Hanging glacier in the Mont Blanc massif of the Alps

The Planpincieux Glacier (Glacier de Planpincieux, Ghiacciaio di Planpincieux) is a hanging glacier, located on the southern slopes of the Grandes Jorasses in the Mont Blanc massif of the Alps. It is located above the hamlet of Planpincieux, Val Ferret, in the Aosta Valley. The glacier has a length of 2 km and covers an area of 1.008 sqkm, and its elevation ranges from 2640 to 3680 m at a slope of 30°. Thermally, it is a temperate glacier.

Over the years, several ice avalanches and glacial outburst floods have occurred that posed a threat to the hamlet of Planpincieux at the bottom of the valley. The glacier has been closely monitored since 2013, and the registered displacement rate in the summer period varies between 30 and 50 cm per day.

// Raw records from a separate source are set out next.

-- ==== Sys2Proof/Laws/Commands.lean ====
section
/-! SUPPORT. Everything a command can do, said once: it completes with an error and changes nothing, or it completes and
changes the LMEM, RES, CFG and CFGOK its meaning names. -/

namespace Sys2Proof.Machine

@[simp] theorem State.withCfgok_self (s : State) : s.withCfgok s.status.cfgok = s := rfl
@[simp] theorem State.withLmem_self (s : State) : s.withLmem s.lmem = s := rfl
@[simp] theorem State.withRes_self (s : State) : s.withRes s.res = s := rfl
@[simp] theorem State.withCfg_self (s : State) : s.withCfg s.cfg = s := rfl

/-- The state after a successful completion, by the four things a command may change. -/
def State.completedWith (s : State) (m : Memory) (x : Res) (c : Cfg) (b : Bool) : State :=
  ((((s.withLmem m).withRes x).withCfg c).withCfgok b).complete

/-- An error completion that leaves CFGOK. -/
theorem raiseError_eq (s : State) (e : ErrCode) : s.raiseError e = (s.withCfgok s.status.cfgok).raiseError e := rfl

/-- The two ways a command ends. -/
def Ends (i : Instr) (s t : State) : Prop :=
  (∃ e b, t = (s.withCfgok b).raiseError e ∧ e ≠ .none ∧ (b = s.status.cfgok ∨ i = .config ∧ b = false)) ∨
  (∃ m x c b, t = s.completedWith m x c b ∧ (i ≠ .config → c = s.cfg ∧ b = s.status.cfgok) ∧
    (i ≠ .refidx → i ≠ .zeroize → x = s.res) ∧ (i = .nop ∨ i = .config ∨ i = .refidx → m = s.lmem))

theorem ends_error (i : Instr) (s : State) (e : ErrCode) (h : e ≠ .none) : Ends i s (s.raiseError e) :=
  .inl ⟨e, _, raiseError_eq s e, h, .inl rfl⟩

theorem ends_res (s : State) (x : Res) : Ends .refidx s (s.withRes x).complete :=
  .inr ⟨s.lmem, x, s.cfg, s.status.cfgok, rfl, fun _ => ⟨rfl, rfl⟩, fun h => absurd rfl h, fun _ => rfl⟩

theorem ends_lmem (i : Instr) (s : State) (m : Memory) (h : ¬(i = .nop ∨ i = .config ∨ i = .refidx)) :
    Ends i s (s.withLmem m).complete :=
  .inr ⟨m, s.res, s.cfg, s.status.cfgok, rfl, fun _ => ⟨rfl, rfl⟩, fun _ _ => rfl, fun h' => absurd h' h⟩

/-- Every command answers a next state, and ends in one of the two ways. -/
theorem exec_ends (i : Instr) (s : State) : ∃ t, exec i s = .next t ∧ Ends i s t := by
  cases i
  case nop =>
    exact ⟨_, rfl, .inr ⟨s.lmem, s.res, s.cfg, s.status.cfgok, rfl, fun _ => ⟨rfl, rfl⟩, fun _ _ => rfl, fun _ => rfl⟩⟩
  case config =>
    simp only [exec, execConfig]
    split
    · exact ⟨_, rfl, .inl ⟨_, false, rfl, by decide, .inr ⟨rfl, rfl⟩⟩⟩
    · split
      · exact ⟨_, rfl, .inl ⟨_, false, rfl, by decide, .inr ⟨rfl, rfl⟩⟩⟩
      · exact ⟨_, rfl, .inr ⟨s.lmem, s.res, _, true, rfl, fun h => absurd rfl h, fun _ _ => rfl, fun _ => rfl⟩⟩
  case zeroize =>
    exact ⟨_, rfl, .inr ⟨Memory.allZero, Res.zero, s.cfg, s.status.cfgok, rfl, fun _ => ⟨rfl, rfl⟩, fun _ h => absurd rfl h,
      fun h => absurd h (by decide)⟩⟩
  case refidx =>
    simp only [exec, execRefidx]
    split
    · exact ⟨_, rfl, ends_error _ _ _ (by decide)⟩
    · split
      · exact ⟨_, rfl, ends_error _ _ _ (by decide)⟩
      · exact ⟨_, rfl, ends_res _ _⟩
  all_goals
    simp only [exec, execHash, execHprime, execG, execGx, execPerm, execAddrgen, execSeed, execFillseg, execFill,
      execFinal]
    repeat' split
    all_goals first
      | exact ⟨_, rfl, ends_error _ _ _ (by decide)⟩
      | exact ⟨_, rfl, ends_lmem _ _ _ (by decide)⟩

theorem ends_of_exec {i : Instr} {s t : State} (h : exec i s = .next t) : Ends i s t := by
  obtain ⟨u, hu, he⟩ := exec_ends i s
  rw [hu] at h
  cases h
  exact he

end Sys2Proof.Machine
end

An acceleration in the displacement rate of the glacier occurred in September 2019, and experts warned that approximately 250,000 cubic metres of ice could break away from the glacier. On 24 September 2019, the mayor of Courmayeur ordered the closure of roads and an evacuation of the population in the risk area beneath the glacier. The immediate danger subsided with the arrival of cooler autumn weather.

On 5 August 2020, the access roads to Val Feret were closed once again, and some 75 people were evacuated, after experts warned that some 500,000 cubic metres of the glacier could break away.